SRINAGAR: Two Indian soldiers were killed and two others injured in renewed cross-border artillery firing by Pakistani troops in Kashmir, a Defense Ministry spokesman said on Friday.

He said the incident took place on Thursday evening in Naugaum area, about 50 miles north of Srinagar between the Uri and Kupwara sectors.

In Muzaffarabad, capital of Pakistan-ruled Azad (free) Kashmir, official sources said one man was killed and three wounded by Indian shelling on Thursday. The Indian troops opened fire with artillery on Ghosla village of Leepa valley, the sources said.

At least 15 people have been killed in the divided region in the past two weeks.

"In heavy, unprovoked artillery and heavy mortar firing, two of our soldiers died, and one officer and one soldier were injured," defence spokesman Sunil Kapoor told Reuters in the summer capital of Jammu and Kashmir state, Srinagar. "In retaliation, we have have destroyed 18 bunkers completely and 19 partially," Kapoor said, adding the retaliation took place on Friday morning.

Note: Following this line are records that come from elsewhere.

/-- The credit account of a triple (R204). -/
def State.credit (s : State) (slot stream entry consumer : Nat) : Credit :=
  (s.credits.find? fun c => c.slot == slot && c.stream == stream && c.entry == entry && c.consumer == consumer).getD
    { slot := slot, stream := stream, entry := entry, consumer := consumer, credits := (s.job slot).ringOwned consumer
      lastReturn := s.gtc }

/-- A credit account changes. -/
def State.putCredit (s : State) (c : Credit) : State :=
  { s with
    credits := (s.credits.filter fun x => !(x.slot == c.slot && x.stream == c.stream && x.entry == c.entry && x.consumer == c.consumer)) ++
      [c] }

/-- A slice of a ready batch is written to its consumer's ring where a credit and the order allow (R202 to R204). -/
def State.pushSlice (s : State) (b : Batch) (i : Nat) : State :=
  let j := s.job b.slot
  match s.batches.find? fun x => x.slot == b.slot && x.stream == b.stream && x.epoch == b.epoch && x.index == b.index with
  | none => s
  | some b =>
    match b.slices[i]? with
    | none => s
    | some sl =>
      let before := (s.batchesBefore b).all fun x => ((x.slices[i]?).map fun y => y.stage != 0).getD false
      let entry := j.entryOf b.index
      let c := s.credit b.slot b.stream entry sl.consumer
      match s.consumerConn b.slot sl.consumer, j.consumers[sl.consumer]? with
      | some conn, some r =>
        if sl.stage ≠ 0 ∨ ¬ before ∨ c.credits = 0 ∨ conn.st ≠ 2 then s
        else
          let addr := r.ringAddress + j.ringSlot sl.consumer b.stream entry c.written * r.slotBytes
          let body := sl.bytes.drop 64
          let s := if body = [] then s
            else s.postOn conn.ctx { kind := .write, key := r.key, addr := addr + 64, body := body, length := body.length }
          let s := s.postOn conn.ctx
            { kind := .write, key := r.key, addr := addr, body := sl.bytes.take 64, length := 64, imm := some (b.index % 2 ^ 32) }
          let c := { c with credits := c.credits - 1, written := c.written + 1, lastReturn := if c.freed = c.written then s.gtc else c.lastReturn }
          (s.putCredit c).putBatch { b with slices := b.slices.set i { sl with stage := 1, since := s.gtc } }
      | _, _ => s

/-- A stream's delivery mode: 0 PUSH, 1 PULL. -/
def State.deliveryOf (s : State) (b : Batch) : Nat := (((s.job b.slot).streams[b.stream]?).map StreamRec.delivery).getD 0

/-- Ready batches go out, lowest first: PUSH slices are written, PULL entries show STATE 1 (R203, R205). -/
def State.deliverReady (s : State) : State :=
  (s.batches.filter fun b => b.ready.isSome).foldl (fun (t : State) b =>
    if ¬ t.delivers b.slot ∨ t.heldBack b then t
    else if t.deliveryOf b = 0 then (List.range b.slices.length).foldl (fun (u : State) i => u.pushSlice b i) t
    else if (t.batchesBefore b).all fun x => x.opened then t.putBatch { b with opened := true }
    else t) s

/-- A FAIL_STEP batch raises its step failure once, as it is withheld (R107, R444). -/
def State.raiseWithheld (s : State) : State :=
  (s.batches.filter fun b => !b.noted).foldl (fun (t : State) b =>
    match t.withheldReason b with
    | some reason => (t.putBatch { b with noted := true }).raiseAbort b.slot 0x7820 b.epoch b.stream b.index reason 0
    | none => t) s

/-- A consumer's transport has acknowledged a slice (R194). -/
def pushSliceAcknowledged (slot stream epoch index slice : Nat) (s : State) : State :=
  match s.batches.find? fun b => b.slot == slot && b.stream == stream && b.epoch == epoch && b.index == index with
  | none => s
  | some b =>
    match b.slices[slice]? with
    | none => s
    | some x =>
      if x.stage ≠ 1 ∨ s.deliveryOf b ≠ 0 then s
      else
        let b := { b with slices := b.slices.set slice { x with stage := 2, since := s.gtc } }
        let s := s.putBatch b
        if b.slices.all fun y => y.stage == 2 then s.leaveShoe b else s

/-- Does a consumer belong to a stream? -/
def Job.consumes (j : Job) (consumer stream : Nat) : Bool := (j.streamsOfConsumer consumer).any fun e => e.1 == stream

/-- Does a stream's traffic go sealed? -/
def Job.sealedStream (j : Job) (stream : Nat) : Bool := ((j.streams[stream]?).map fun st => st.sealMode == 1).getD false

/-- A credit arrives from a consumer (R204). -/
def creditReturn (slot consumer imm : Nat) (sealed_ : Bool) (s : State) : State :=
  let j := s.job slot
  let stream := bits imm 28 4
  let entry := bits imm 16 10
  let count := bits imm 0 16
  if ¬ s.running slot then s
  else if j.sealedStream stream ∧ ¬ sealed_ then s
  else if bits imm 26 2 ≠ 0 ∨ count = 0 ∨ ¬ j.consumes consumer stream ∨ s.assemblerOf slot entry ≠ myUid ∨ j.assemblers.length ≤ entry
    then s.bump Obj.creditErrors
  else
    let c := s.credit slot stream entry consumer
    let good := min count (c.written - c.freed)
    let s := if good < count then s.bump Obj.creditErrors else s
    s.putCredit { c with credits := c.credits + good, freed := c.freed + good, lastReturn := s.gtc }

/-- A consumer releases its slice of a PULL batch (R206). -/
def pullRelease (slot consumer imm : Nat) (sealed_ : Bool) (s : State) : State :=
  let j := s.job slot
  let stream := bits imm 28 4
  if ¬ s.running slot then s
  else if j.sealedStream stream ∧ ¬ sealed_ then s
  else match s.batches.find? fun b =>
      b.slot == slot && b.stream == stream && b.ready.isSome && b.index % 2 ^ 28 == bits imm 0 28 && s.deliveryOf b == 1 with
    | none => s.bump Obj.releaseErrors
    | some b =>
      match b.slices.findIdx? fun x => x.consumer == consumer with
      | none => s.bump Obj.releaseErrors
      | some i =>
        match b.slices[i]? with
        | none => s
        | some x =>
          if x.stage = 2 ∨ ¬ b.opened then s.bump Obj.releaseErrors
          else
            let b := { b with slices := b.slices.set i { x with stage := 2, since := s.gtc } }
            let s := s.putBatch b
            if b.slices.all fun y => y.stage == 2 then s.leaveShoe b else s

/-- Since when a consumer of a stream owes a credit or a release, nothing where it owes none. -/
def State.owing (s : State) (slot stream consumer : Nat) : Option Nat :=
  let j := s.job slot
  if ((j.streams[stream]?).map fun st => st.delivery == 0).getD true then
    let l := (s.credits.filter fun c => c.slot == slot && c.stream == stream && c.consumer == consumer && decide (c.freed < c.written)).map
      Credit.lastReturn
    match l with
    | [] => none
    | h :: t => some (t.foldl min h)
  else
    let l := (s.batches.filter fun b => b.slot == slot && b.stream == stream && b.opened).flatMap fun b =>
      (b.slices.filter fun x => x.consumer == consumer && x.stage != 2).map SliceState.since
    match l with
    | [] => none
    | h :: t => some (t.foldl min h)

/-- A consumer has returned no credit or release for ConsumerStallTicks (R207). -/
def consumerStall (slot stream consumer : Nat) (s : State) : State :=
  match s.owing slot stream consumer with
  | none => s
  | some since =>
    if s.gtc < since + s.get Obj.consumerStallTicks ∨ ¬ s.running slot then s
    else
      let ready := (s.batches.filter fun b => b.slot == slot && b.stream == stream && b.ready.isSome).length
      let s := (s.bump Obj.consumerStalls).postShoe 2 slot stream ready consumer
      { s with
        credits := s.credits.map fun (c : Credit) =>
          if c.slot = slot ∧ c.stream = stream ∧ c.consumer = consumer then { c with lastReturn := s.gtc } else c
        batches := s.batches.map fun (b : Batch) =>
          if b.slot = slot ∧ b.stream = stream then
            { b with slices := b.slices.map fun (x : SliceState) => if x.consumer = consumer then { x with since := s.gtc } else x }
          else b }

/-! ## The low-water alarm -/

/-- Has the assembler a batch left to start in the job's epochs? A packed epoch whose plan is not ready counts as one. -/
def State.batchLeft (s : State) (x : Shoe) : Bool :=
  (s.nextBatchOf x).isSome || ((s.batchesIn x.slot x.stream x.epoch).isNone)

/-- The low-water alarm of a Shoe follows its ready batches (R197). -/
def State.alarm (s : State) (x : Shoe) : State :=
  match (s.job x.slot).streams[x.stream]? with
  | none => s
  | some st =>
    let key := shoeKey Obj.lowWaterAlarm x.slot x.stream
    let ready := ((s.shoeBatches x).filter fun b => b.ready.isSome).length
    let raised := s.get key == 1
    let tell := (s.job x.slot).lowWaterEvent
    if ready < st.lowWater ∧ ¬ raised ∧ s.batchLeft x then
      let s := (s.set key 1).bump (shoeKey Obj.lowWaterAlarms x.slot x.stream)
      if tell ∧ (x.lastRaise.map fun t => decide (t + s.get Obj.sliceTicks ≤ s.gtc)).getD true then
        let s := s.postShoe 1 x.slot x.stream ready 0xFFFF
        { s with
          shoes := modifyWhere (fun (y : Shoe) => y.slot == x.slot && y.stream == x.stream)
            (fun (y : Shoe) => { y with lastRaise := some s.gtc }) s.shoes }
      else s
    else if st.lowWater ≤ ready ∧ raised then
      let s := s.set key 0
      if tell then s.postShoe 0 x.slot x.stream ready 0xFFFF else s
    else s

/-- Every Shoe's alarm follows. -/
def State.alarms (s : State) : State := s.shoes.foldl State.alarm s

/-! ## The export region of a PULL Shoe -/

/-- The directory entry of a Shoe slot (R205). -/
def State.directoryEntry (s : State) (slot stream k : Nat) : Bytes :=
  match s.batches.find? fun b => b.slot == slot && b.stream == stream && b.shoeSlot == k && b.ready.isSome with
  | some b =>
    leBytes 8 b.index ++ leBytes 2 b.epoch ++ leBytes 2 (ofBool b.opened) ++ leBytes 4 b.generation ++
      leBytes 8 (b.ready.getD 0) ++ zeros 8
  | none => leBytes 8 noRef ++ zeros 24

/-- The bytes of the export region of a PULL Shoe (R205). -/
def State.exportImage (s : State) (slot stream : Nat) : Bytes :=
  let j := s.job slot
  match j.streams[stream]? with
  | none => []
  | some st =>
    let stride := pullSliceStride (s.get Obj.maxDecodedBytes) j st
    padTo (pullDirectoryBytes st) ((List.range st.depth).flatMap fun k => s.directoryEntry slot stream k) ++
      (List.range st.depth).flatMap fun k =>
        let slices := ((s.batches.find? fun b => b.slot == slot && b.stream == stream && b.shoeSlot == k && b.ready.isSome).map
          Batch.slices).getD []
        (List.range j.sliceCount).flatMap fun i => padTo stride (((slices[i]?).map SliceState.bytes).getD [])

end Sys2Proof.Machine
end

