-- ==== Sys2Proof/Machine/Manifest.lean ====
section
/-! DEFINITION. The manifest: how its sections are read, and the checks of VALIDATE in their order (R13 to R28, R84 to R87,
R118, R119, R157, R195, R201, R202, R237, R261 to R266, R277, R298, R307, R325, R372, R379, R419, R424, R440, R441,
R583 to R585). -/

namespace Sys2Proof.Machine

/-- A refusal of VALIDATE (R16): the reason, RejectSection and RejectOffset. -/
structure Reject where
  code : Nat
  section_ : Nat
  offset : Nat
deriving DecidableEq, Repr

/-- The first refusal of a list of checks. -/
def firstReject (l : List (Option Reject)) : Option Reject := l.findSome? id

/-- A refusal unless the condition holds. -/
def demand (ok : Bool) (code sect off : Nat) : Option Reject := if ok then none else some ⟨code, sect, off⟩

/-- A refusal with 0x800A at the first field out of range; the offsets are from the start of the manifest. -/
def demandFields (sect base : Nat) (l : List (Nat × Bool)) : Option Reject :=
  (firstBad l).map fun o => ⟨0x800A, sect, base + o⟩

/-! ## Header and directory -/

/-- SECTION_COUNT. -/
def sectionCount (raw : Bytes) : Nat := field raw 0x0C 2

/-- TOTAL_LENGTH. -/
def totalLength (raw : Bytes) : Nat := field raw 8 4

/-- Step 1 of R16. -/
def headerReject (raw : Bytes) (staged slot : Nat) : Option Reject :=
  let h (ok : Bool) (code off : Nat) := demand ok code 0xFFFF off
  firstReject [
    h (raw.take 4 == bytesOf [0x4B, 0x4D, 0x46, 0x31]) 0x8001 0,
    h (field raw 4 2 == 1) 0x8002 4,
    h (field raw 0x38 4 == crc32c (raw.take 0x38)) 0x8004 0x38,
    h (decide (128 ≤ totalLength raw ∧ totalLength raw ≤ 67108864 ∧ totalLength raw ≤ staged)) 0x8003 8,
    h (decide (8 ≤ sectionCount raw ∧ sectionCount raw ≤ 32)) 0x800A 0x0C,
    h (byteAt raw 0x0E == slot) 0x801B 0x0E,
    h (byteAt raw 0x0F == 0) 0x800A 0x0F,
    h (match nulPadded (slice 0x10 32 raw) with
       | some s => !s.isEmpty
       | none => false) 0x8018 0x10,
    h (field raw 0x3C 4 == 0) 0x800A 0x3C]

/-- A directory entry (R14). -/
structure DirEntry where
  type : Nat
  version : Nat
  offset : Nat
  length : Nat
  crc : Nat
deriving DecidableEq, Repr

/-- The i-th directory entry. -/
def dirEntry (raw : Bytes) (i : Nat) : DirEntry :=
  let o := 0x40 + 16 * i
  { type := field raw o 2, version := field raw (o + 2) 2, offset := field raw (o + 4) 4, length := field raw (o + 8) 4
    crc := field raw (o + 12) 4 }

/-- The directory entries. -/
def directory (raw : Bytes) : List DirEntry := (List.range (sectionCount raw)).map (dirEntry raw)

/-- Is a TYPE one of the ten that the Zhevyel reads? -/
def coreType (t : Nat) : Bool := decide (1 ≤ t ∧ t ≤ 10)

/-- Step 2 of R16 for entry `i`. -/
def entryReject (raw : Bytes) (i : Nat) : Option Reject :=
  let e := dirEntry raw i
  let before := (directory raw).take i
  let at_ (ok : Bool) (code field : Nat) := demand ok code 0xFFFF (0x40 + 16 * i + field)
  let apart := before.all fun p => decide (e.offset + e.length ≤ p.offset ∨ p.offset + p.length ≤ e.offset)
  firstReject [
    at_ (decide (8 ≤ e.length ∧ e.offset + e.length ≤ totalLength raw)) 0x8006 8,
    at_ (e.offset % 8 == 0) 0x8006 4,
    at_ (decide (0x40 + 16 * sectionCount raw ≤ e.offset) && apart) 0x8006 4,
    at_ (coreType e.type || decide (0x8000 ≤ e.type)) 0x8009 0,
    at_ (!coreType e.type || e.version == 1) 0x8009 2,
    at_ (!coreType e.type || before.all fun p => p.type != e.type) 0x8008 0,
    at_ (e.crc == crc32c (slice e.offset e.length raw)) 0x8005 12]

/-- Step 2 of R16. -/
def directoryReject (raw : Bytes) : Option Reject :=
  let fits := (totalLength raw - 0x40) / 16
  firstReject (
    demand (decide (sectionCount raw ≤ fits)) 0x8006 0xFFFF (0x40 + 16 * fits) ::
      (List.range (sectionCount raw)).map (entryReject raw))

/-- The offset and length of the section of a TYPE, if present. -/
def findSection (raw : Bytes) (t : Nat) : Option (Nat × Nat) :=
  ((directory raw).find? (·.type == t)).map fun e => (e.offset, e.length)

/-- The offset of a section; 0 where it is absent. -/
def secOff (raw : Bytes) (t : Nat) : Nat := ((findSection raw t).map Prod.fst).getD 0

/-- The length of a section; 0 where it is absent. -/
def secLen (raw : Bytes) (t : Nat) : Nat := ((findSection raw t).map Prod.snd).getD 0

/-! ## Reading the sections -/

/-- STAGE_COUNT, and the offset of stage record `i` (R18). -/
def stageCount (raw : Bytes) : Nat := field raw (secOff raw 4) 2
def stageOff (raw : Bytes) (i : Nat) : Nat := secOff raw 4 + 8 + 32 * i

/-- Stage record `i`. -/
def stageAt (raw : Bytes) (i : Nat) : StageRec :=
  let o := stageOff raw i
  { kind := byteAt raw o, classMask := byteAt raw (o + 1), refIndex := byteAt raw (o + 2), requester := byteAt raw (o + 3)
    param := slice (secOff raw 4 + field raw (o + 8) 4) (field raw (o + 12) 4) raw, paramOffset := field raw (o + 8) 4 }

/-- The stage records. -/
def stagesOf (raw : Bytes) : List StageRec := (List.range (stageCount raw)).map (stageAt raw)

/-- A node or assembler entry at an offset (R23, R85). -/
def nodeAt (raw : Bytes) (o : Nat) : NodeRec := { uid := field raw o 16, address := field raw (o + 16) 16 }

In late August, Indian officials said troops had destroyed about three dozen Pakistani bunkers and killed up to 70 troops across the line of control dividing the Himalayan region. But Pakistani officials and diplomats dismissed the casualty figures. To date, the two sides have confirmed 15 dead.

Diplomats said cross-border firing often picks up at this time of the year when each side tries to move supplies, often on mule-back, to remote sentry posts along the mountainous border. The surge in cross-border firing has raised questions about whether senior officials would hold the third round of bilateral peace talks as scheduled in New Delhi this month. Indian officials have said they are keen to go ahead with the talks, and diplomats said the negotiations were expected to take place despite the cross-border firing.

India, which rules two-thirds of Kashmir, says Pakistan trains and arms separatist guerrillas fighting New Delhi's rule.Pakistan, which controls the remaining part, denies the charge and says it offers only political and diplomatic support.